_Stored items_
-=-=-

theorem State.aside.wakeDormant : s.aside f q.wakeDormant :=
  h.trans (.ite ⟨State.onlyIn_mono (q.updPower_frame fun p => { p with waking := some q.now }) (by decide), fun _ _ => rfl, rfl, [], rfl⟩ .refl)

theorem State.aside.sendVec {v : Nat} : s.aside f (q.sendVec f v) := .ite h.setVec h.setVec.send

theorem State.aside.unmask {v : Nat} : s.aside f (q.unmask f v) := .ite h.setVec.send h.setVec

/-- Every branch of a ring's configuration writes the function's own ring or its RING_STATUS. -/
theorem State.aside.ringCfg {n : Nat} {v : Word} : s.aside f (q.ringCfg f n v) :=
  .ite (.ite h (.ite h.updFn (.ite h.updFn (.ite h.updFn h.setRing)))) (.ite h.setRing (.ite h.setRing h.setRing.updFn))

theorem State.aside.msixWrite {off size : Nat} {v : Word} : s.aside f (q.msixWrite f off size v) :=
  .ite h (.ite h.setVec.unmask h.setVec)

end Operations

/-! ### Registers of a function -/

/-- The register at an offset stands where its row and its index say. -/
theorem regAt_eq_some {b i : Nat} {r : RegRow} (h : regAt b = some (r, i)) : r ∈ regRows ∧ r.off ≤ b ∧ (b - r.off) % r.stride = 0 ∧ (b - r.off) / r.stride < r.count := by
  obtain ⟨r', hr, hi⟩ := List.exists_of_findSome?_eq_some h
  obtain ⟨j, hj, he⟩ := Option.map_eq_some_iff.mp hi
  obtain ⟨rfl, rfl⟩ := Prod.mk.inj he
  unfold RegRow.indexAt at hj
  split at hj
  next hc => exact ⟨hr, hc⟩
  next => cases hj

/-- A register stands at a multiple of its row's stride. -/
theorem regAt_offset {b i : Nat} {r : RegRow} (h : regAt b = some (r, i)) : ∃ k, k < r.count ∧ b = r.off + r.stride * k := by
  obtain ⟨-, hle, hmod, hlt⟩ := regAt_eq_some h
  have := Nat.div_add_mod (b - r.off) r.stride
  exact ⟨_, hlt, by omega⟩

/-- The rows of RING_ and IRQ_ that a write can change: RING_STATUS, the admin rings' registers, and those of the rings and vectors of a function. -/
def ownRow (r : RegRow) : Bool :=
  match r.access with
  | .ro => true
  | .wo => true
  | .w1c => r.off == Reg.ringStatus && r.count == 1
  | .rw => [Reg.ringAptBase, Reg.ringAdminSq, Reg.ringAdminCq].contains r.off && r.count == 1 ||
      [Reg.ringBase 0, Reg.ringCfg 0, Reg.ringShadow 0, Reg.irqMod 0].contains r.off || r.off == Reg.irqMsixTable 0 && r.stride * r.count == 0x1000 && r.width == 128
  | .rwl => false

theorem regRows_own : ∀ r ∈ regRows, 0 < r.stride ∧ (r.off + r.stride * r.count ≤ 0x2000 ∨ 0x6000 ≤ r.off ∨ ownRow r = true) := by
  decide +kernel

/-- A register between 0x2000 and 0x6000 has one of those rows. -/
theorem regAt_own {b i : Nat} {r : RegRow} (h : regAt b = some (r, i)) (hlo : 0x2000 ≤ b) (hhi : b < 0x6000) : ownRow r = true := by
  obtain ⟨k, hk, rfl⟩ := regAt_offset h
  obtain ⟨hpos, hlt | hge | hown⟩ := regRows_own r (regAt_eq_some h).1
  · have := Nat.mul_lt_mul_of_pos_left hk hpos
    omega
  · omega
  · exact hown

-=-=-

_Instructions to follow_
Of the entries above, repeat exactly the lines from the line with "(.ite h.setVec.unmask h.setVec)" through the line with "exact ⟨_, hlt, by omega⟩", both of them included.

_Written response_
  .ite h (.ite h.setVec.unmask h.setVec)

end Operations

/-! ### Registers of a function -/

/-- The register at an offset stands where its row and its index say. -/
theorem regAt_eq_some {b i : Nat} {r : RegRow} (h : regAt b = some (r, i)) : r ∈ regRows ∧ r.off ≤ b ∧ (b - r.off) % r.stride = 0 ∧ (b - r.off) / r.stride < r.count := by
  obtain ⟨r', hr, hi⟩ := List.exists_of_findSome?_eq_some h
  obtain ⟨j, hj, he⟩ := Option.map_eq_some_iff.mp hi
  obtain ⟨rfl, rfl⟩ := Prod.mk.inj he
  unfold RegRow.indexAt at hj
  split at hj
  next hc => exact ⟨hr, hc⟩
  next => cases hj

/-- A register stands at a multiple of its row's stride. -/
theorem regAt_offset {b i : Nat} {r : RegRow} (h : regAt b = some (r, i)) : ∃ k, k < r.count ∧ b = r.off + r.stride * k := by
  obtain ⟨-, hle, hmod, hlt⟩ := regAt_eq_some h
  have := Nat.div_add_mod (b - r.off) r.stride
  exact ⟨_, hlt, by omega⟩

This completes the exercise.